Prequalification is based on a comprehensive evaluation of “the quality, safety and efficacy of medicinal products, based on information submitted by the manufacturers, and inspection of the corresponding manufacturing and clinical sites.” The resulting lists of malaria, TB, and HIV drugs and diagnostics is meant to guide various national and international health agencies in their procurement of medicines.

dscn7285sm.JPGThough not stated and often not practiced, it would be ideal if these lists also guided various drug regulatory agencies in malaria endemic countries. Although it is a somewhat arduous process to get prequalification, it is possible and necessary – two new medicines containing artesunate-mefloquine were just added in 12 September.

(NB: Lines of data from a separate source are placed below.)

/-! ### Programs (R112 to R121) -/

/-- LOOP and ENDL indices of each loop of a program (R113). -/
def loopsOf (ws : List SeqWord) : List (Nat × Nat) :=
  ((numbered ws).foldl (fun (a : List Nat × List (Nat × Nat)) w =>
    if w.2.op = 3 then (w.1 :: a.1, a.2)
    else if w.2.op = 4 then (a.1.drop 1, (a.1.headD 0, w.1) :: a.2)
    else a) ([], [])).2
/-- SEG_ID of the nearest SEG at or before word k (R129). -/
def segAt (ws : List SeqWord) (k : Nat) : Nat :=
  match ((ws.take (k + 1)).filter (fun w => w.op == 2)).getLast? with
  | some w => w.id
  | none => 0xFFFF
/-- The segment current at word k of group g is resident. -/
def ImgView.residentAt (v : ImgView) (g : Nat) (ws : List SeqWord) (k : Nat) : Bool :=
  match v.segIn g (segAt ws k) with
  | some s => s.resident
  | none => false
/-- Word k stands in a loop body that R114 refuses because of it: a streamed segment in a body without STREAMED_BODY, or
the first word of a body that holds a SEG and does not begin with one. -/
def ImgView.bodyFault (v : ImgView) (g : Nat) (ws : List SeqWord) (k : Nat) : Bool :=
  (loopsOf ws).any (fun l =>
    decide (l.1 < k) && decide (k ≤ l.2) &&
    ((k == l.1 + 1 && ((ws.drop k).headD (seqWordOf [])).op != 2 &&
        ((ws.take (l.2 + 1)).drop (l.1 + 1)).any (fun w => w.op == 2)) ||
      (((ws.drop l.1).headD (seqWordOf [])).b2 % 2 == 0 && !v.residentAt g ws k)))
/-- A target is a landing pad and lies inside no loop that excludes the jump at word k (R115). -/
def ImgView.targetOk (v : ImgView) (g : Nat) (ws : List SeqWord) (k t : Nat) : Bool :=
  (match ws[t]? with
    | some w => w.op == 2 && (match v.segIn g w.id with
      | some s => s.landing
      | none => false)
    | none => false) &&
  (loopsOf ws).all (fun l =>
    !(decide (l.1 < t) && decide (t ≤ l.2)) || (decide (l.1 < k) && decide (k ≤ l.2)))
/-- Words that jump. -/
def SeqWord.jumps (w : SeqWord) : Bool := w.op == 5 || w.op == 6
/-- VALID_MASK of group g. -/
def ImgView.tsets (v : ImgView) (g : Nat) : Nat := memNat v.d (v.base + (recOf v.es 0x11 g).1) 8
/-- 0x0405 to 0x040D. -/
def ImgView.progRules (v : ImgView) : Option Breach :=
  let tdcN := (recOf v.es 6 0).2
  let adcN := (recOf v.es 7 0).2
  firstOf
    [ fun _ => v.scan 0x0405 (fun g _ w => if w.op ≠ 2 then none else match v.segIn g w.id with
        | none => some 2
        | some s => if w.w1 < s.frames * 2 ^ v.rep s then none else some 4)
    , fun _ => v.scan 0x0407 (fun g k _ => if v.bodyFault g (v.prog g) k then some 0 else none)
    , fun _ => v.scan 0x0408 (fun g k w => if w.jumps && !v.targetOk g (v.prog g) k w.w1 then some 4 else none)
    , fun _ => v.scan 0x040B (fun g k w =>
        if w.op = 6 ∧ 2 ≤ w.w3 ∧ !v.residentAt g (v.prog g) k then some 12 else none)
    , fun _ => v.scan 0x040C (fun g _ w => if w.op = 8 ∧ !bitOf (v.tsets g) w.b2 then some 2 else none)
    , fun _ => firstIn (v.groupsOf 0x12) (fun g =>
        let t := memNat v.d (v.base + (recOf v.es 0x12 g).1 + 0x20) 1
        ensure (decide (t < 64) && bitOf (v.tsets g) t) (v.breach 0x040C 0x12 g noItem 0x20))
    , fun _ => v.scan 0x040D (fun _ _ w =>
        if (w.op = 0x0A ∧ tdcN ≤ w.id) ∨ (w.op = 0x0B ∧ adcN ≤ w.id) then some 2 else none) ]

/-! ### Payload rings, landing pads, plans, sites (R72, R146 to R150) -/

/-- 0x0505. -/
def ImgView.ringRules (v : ImgView) : Option Breach :=
  let rs := numbered v.rings
  firstOf
    [ fun _ => firstIn rs (fun r => ensure
        (decide (64 * r.2.firnOff + r.2.len ≤ v.region r.2.grp) &&
          v.segs.all (fun s => s.grp != r.2.grp || (match s.place with
            | some (p, m) => !meets (64 * r.2.firnOff) r.2.len p m
            | none => true)) &&
          rs.all (fun o => o.1 == r.1 || o.2.grp != r.2.grp || !meets (64 * r.2.firnOff) r.2.len (64 * o.2.firnOff) o.2.len))
        (v.breach 0x0505 8 0 r.1 (32 * r.1 + 4)))
    , fun _ => firstIn (v.groupsOf 0x12) (fun g => firstIn (numbered (imageDeltas v.d v.base v.es g)) (fun e =>
        let aux := e.2.2
        let lo := 64 * bitsOf aux 15 0
        ensure (decide (e.2.1 < 0x8000) || e.2.1 % 0x800 != 0x14 || (decide (ringEnd aux ≤ v.region g) &&
            v.rings.any (fun r => r.grp == g && decide (64 * r.firnOff ≤ lo) &&
              decide (ringEnd aux ≤ 64 * r.firnOff + r.len))))
          (v.breach 0x0505 0x12 g e.1 (128 + 8 * e.1 + 4)))) ]
/-- Landing-pad entries: group and word. -/
def ImgView.pads (v : ImgView) : List (Nat × Nat) :=
  let r := recOf v.es 5 0
  (List.range r.2).map (fun k => (memNat v.d (v.base + r.1 + 4 * k) 1, memNat v.d (v.base + r.1 + 4 * k + 2) 2))
/-- The pad of R148 plays at least as long as its group's refill takes; both sides times 2^41 × 128 × FILL_LINES. -/
def ImgView.padLong (v : ImgView) (g word : Nat) : Bool :=
  let lead := v.env.ringLead.getD g 0
  let fill := v.env.fillLines.getD g 0
  match v.segIn g (segAt (v.prog g) word) with
  | none => true
  | some s => lead == 0 || decide
      (lead * (4096 * 64 * v.env.refPeriod * 125) + 2000000 * 2 ^ 41 * (128 * fill) ≤
        s.frames * 2 ^ v.rep s * 64 * v.minPeriod g * 125 * (128 * fill))
/-- 0x0601 to 0x0603. -/
def ImgView.padRules (v : ImgView) : Option Breach :=
  let ps := numbered v.pads
  firstOf
    [ fun _ => firstIn ps (fun p => ensure ((v.prog p.2.1).any (fun w => w.jumps && w.w1 == p.2.2) &&
        (v.groupsOf 0x10).contains p.2.1) (v.breach 0x0601 5 0 p.1 (4 * p.1)))
    , fun _ => v.scan 0x0602 (fun g _ w => if w.jumps && !v.pads.contains (g, w.w1) then some 4 else none)
    , fun _ => firstIn ps (fun p => ensure (v.padLong p.2.1 p.2.2) (v.breach 0x0603 5 0 p.1 (4 * p.1))) ]
/-- 0x0701 for an FCK source while the group's GRP_FCK_CTRL delta sets MODE off (R219), and 0x0801 (R146). -/
def ImgView.lastRules (v : ImgView) : Option Breach :=
  let off (g : Nat) : Bool := (imageDeltas v.d v.base v.es g).any (fun e => e.1 == 0x2C && bitsOf e.2 31 30 == 0)
  firstOf
    [ fun _ => firstIn (numbered (imagePlan v.d v.base v.es 6 32)) (fun p => ensure
        (!(planByte p.2 0 % 8 == 2 || planByte p.2 2 % 8 == 2) ||
          (v.groupsOf 0x10).all (fun g => !off g || !(v.prog g).any (fun w => w.op == 0x0A && w.id == p.1)))
        (v.breach 0x0701 6 0 p.1 (32 * p.1)))
    , fun _ => firstIn (List.range 108) (fun l =>
        let s := memNat v.d (v.base + (recOf v.es 4 0).1 + l) 1
        let g := if l < 96 then l / 8 else l - 96
        ensure (if bitOf v.env.groups g then decide (s < v.env.siteCount) else s == 0xFF) (v.breach 0x0801 4 0 l l)) ]
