-- ==== Sys2Proof/Machine/LinkRows.lean ====
section
/-! DEFINITION. LinkRows.lean: the commands of the Oction link (R293 to R322). Every received frame of a port that takes
frames is one check of the link frame unit (R258). -/

namespace Sys2Proof.Machine

/-- A link control frame whose CRC passed is received on an up port. -/
def Chip.ctrlChecked (c : Chip) (q : Nat) : Chip := if (c.port q).up then c.privCheck 0 1 0 else c
/-- A CMD transaction whose opcode R370 does not list completes with BAD_OPERAND (R369). -/
def unknownOpcode (t : Txn) : Bool := t.ttype == 5 && (decodeDesc t.data).isNone

def execClockCheckWindow (q : Port) (clockSeen : Bool) (ppm : Int) (s : State) : Host.Outcome State Fault Refusal :=
  s.onChip (clockCheckWindow q clockSeen ppm)
def execBringupStepDone (q : Port) (phases arrivals : List Nat) (s : State) : Host.Outcome State Fault Refusal :=
  s.onChip (bringupStepDone q phases arrivals)
def execBringupTimeout (q : Port) (s : State) : Host.Outcome State Fault Refusal := s.onChip (bringupTimeout q)
def execAutoCodingSwitch (q : Port) (s : State) : Host.Outcome State Fault Refusal := s.onChip (autoCodingSwitch q)
def execInitReceived (q : Port) (cc0 cc1 cc2 : BitVec 16) (tail : InitTail) (s : State) :
    Host.Outcome State Fault Refusal :=
  s.onChip (fun c =>
    let p := c.port q
    initReceived q [cc0.toNat, cc1.toNat, cc2.toNat] tail.ackValid
      (if p.up || (p.running && p.step == 6) then c.privCheck 0 1 0 else c))
def execLinkMarkerReceived (q : Port) (lane : Fin 4) (laneNum count : Byte) (s : State) :
    Host.Outcome State Fault Refusal := s.onChip (linkMarkerReceived q lane laneNum.toNat count.toNat)
def execLinkMarkerTimeout (q : Port) (lane : Fin 4) (s : State) : Host.Outcome State Fault Refusal :=
  s.onChip (linkMarkerTimeout q lane)
def execMfSweepDone (q : Port) (lane : Fin 4) (zeroError : BitVec 128) (s : State) :
    Host.Outcome State Fault Refusal := s.onChip (mfSweepDone q lane zeroError)
def execLossOfCommaAlignment (q : Port) (lane : Fin 4) (syms : List LaneSym) (s : State) :
    Host.Outcome State Fault Refusal := s.onChip (lossOfCommaAlignment q lane syms)
def execDataFrameReceived (q : Port) (seq : Byte) (cls : BitVec 2) (ack : Option Byte) (t : Txn) (s : State) :
    Host.Outcome State Fault Refusal :=
  s.onChip (dataFrameReceived q seq.toNat cls.toNat (ack.map (·.toNat)) t (unknownOpcode t))
def execBadFrameReceived (q : Port) (bad : BadFrame) (s : State) : Host.Outcome State Fault Refusal :=
  s.onChip (badFrameReceived q bad.crcMismatch (bad.lanes.map (fun e => (e.1.val, e.2))))
def execAckReceived (q : Port) (ack : Option Byte) (s : State) : Host.Outcome State Fault Refusal :=
  s.onChip (fun c => ackReceived q (ack.map (·.toNat)) (c.ctrlChecked q))
def execNakReceived (q : Port) (ack : Option Byte) (s : State) : Host.Outcome State Fault Refusal :=
  s.onChip (fun c => nakReceived q (ack.map (·.toNat)) (c.ctrlChecked q))
def execCreditReceived (head : FrameHead) (cc0 cc1 cc2 : BitVec 16) (s : State) :
    Host.Outcome State Fault Refusal :=
  s.onChip (fun c =>
    creditReceived head.port [cc0.toNat, cc1.toNat, cc2.toNat] (head.ack.map (·.toNat)) (c.ctrlChecked head.port))
def execResumeReceived (head : FrameHead) (lastRx : Byte) (rxValid : Bool) (s : State) :
    Host.Outcome State Fault Refusal :=
  s.onChip (fun c =>
    resumeReceived head.port lastRx.toNat rxValid (head.ack.map (·.toNat)) (c.ctrlChecked head.port))
def execReplayTimeout (q : Port) (s : State) : Host.Outcome State Fault Refusal := s.onChip (replayTimeout q)
def execNakResendTimeout (q : Port) (s : State) : Host.Outcome State Fault Refusal := s.onChip (nakResendTimeout q)
def execCreditTimer (q : Port) (s : State) : Host.Outcome State Fault Refusal := s.onChip (creditTimer q)
def execResumeTimeout (s : State) : Host.Outcome State Fault Refusal := s.onChip resumeTimeout
/-- A commit without feature bit 40 takes compatibility ports down once its completion has left (R322). -/
def execDataFrameSend (q : Port) (s : State) : Host.Outcome State Fault Refusal :=
  s.onChip (fun c => (dataFrameSend q c).dropPorts)
def execNotifyHoldExpiry (q : Port) (s : State) : Host.Outcome State Fault Refusal := s.onChip (notifyHoldExpiry q)

end Sys2Proof.Machine
end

The prequalified list as of today contains 25 anti-malaria products from only 10 companies. ArtePharm is not among them.  Yet the manufacturer made it known that, “the   new  drug   which  has  proven  very  effective  since  early  this  year  when  it  underwent additional clinical trials, Nigeria can, thus, be very hopeful, on attaining the Millennium Development Goals (MDGs) target on malaria come 2015.”  In addition the manufacturer mentioned to the press that ACTs generally were recommended by WHO, implying that any ACT, including their own, was approved by WHO.

Finally the ArtePharm representative made it know that their product was tested and approved by Nigeria’s food and drug agency NAFDAC. NAFDAC does ensure that products contain the labeled ingredients in the labeled amounts and that the drug is safe to use. It is important in the fight against counterfeit drugs. But NAFDAC has approved hundreds of ACTs for sale and use in the country. Unlike WHO, NAFDAC and other national agencies do not have the reach to inspect the production processes at the root.

Hopefully ArtePharm will begin the journey of the prequalification process soonest, and that countries where it sells its product will also encourage that company and many others to take the responsible steps needed to ensure we have quality antimalarials that will actually eliminate disease and not just eliminate money from patients’ pockets.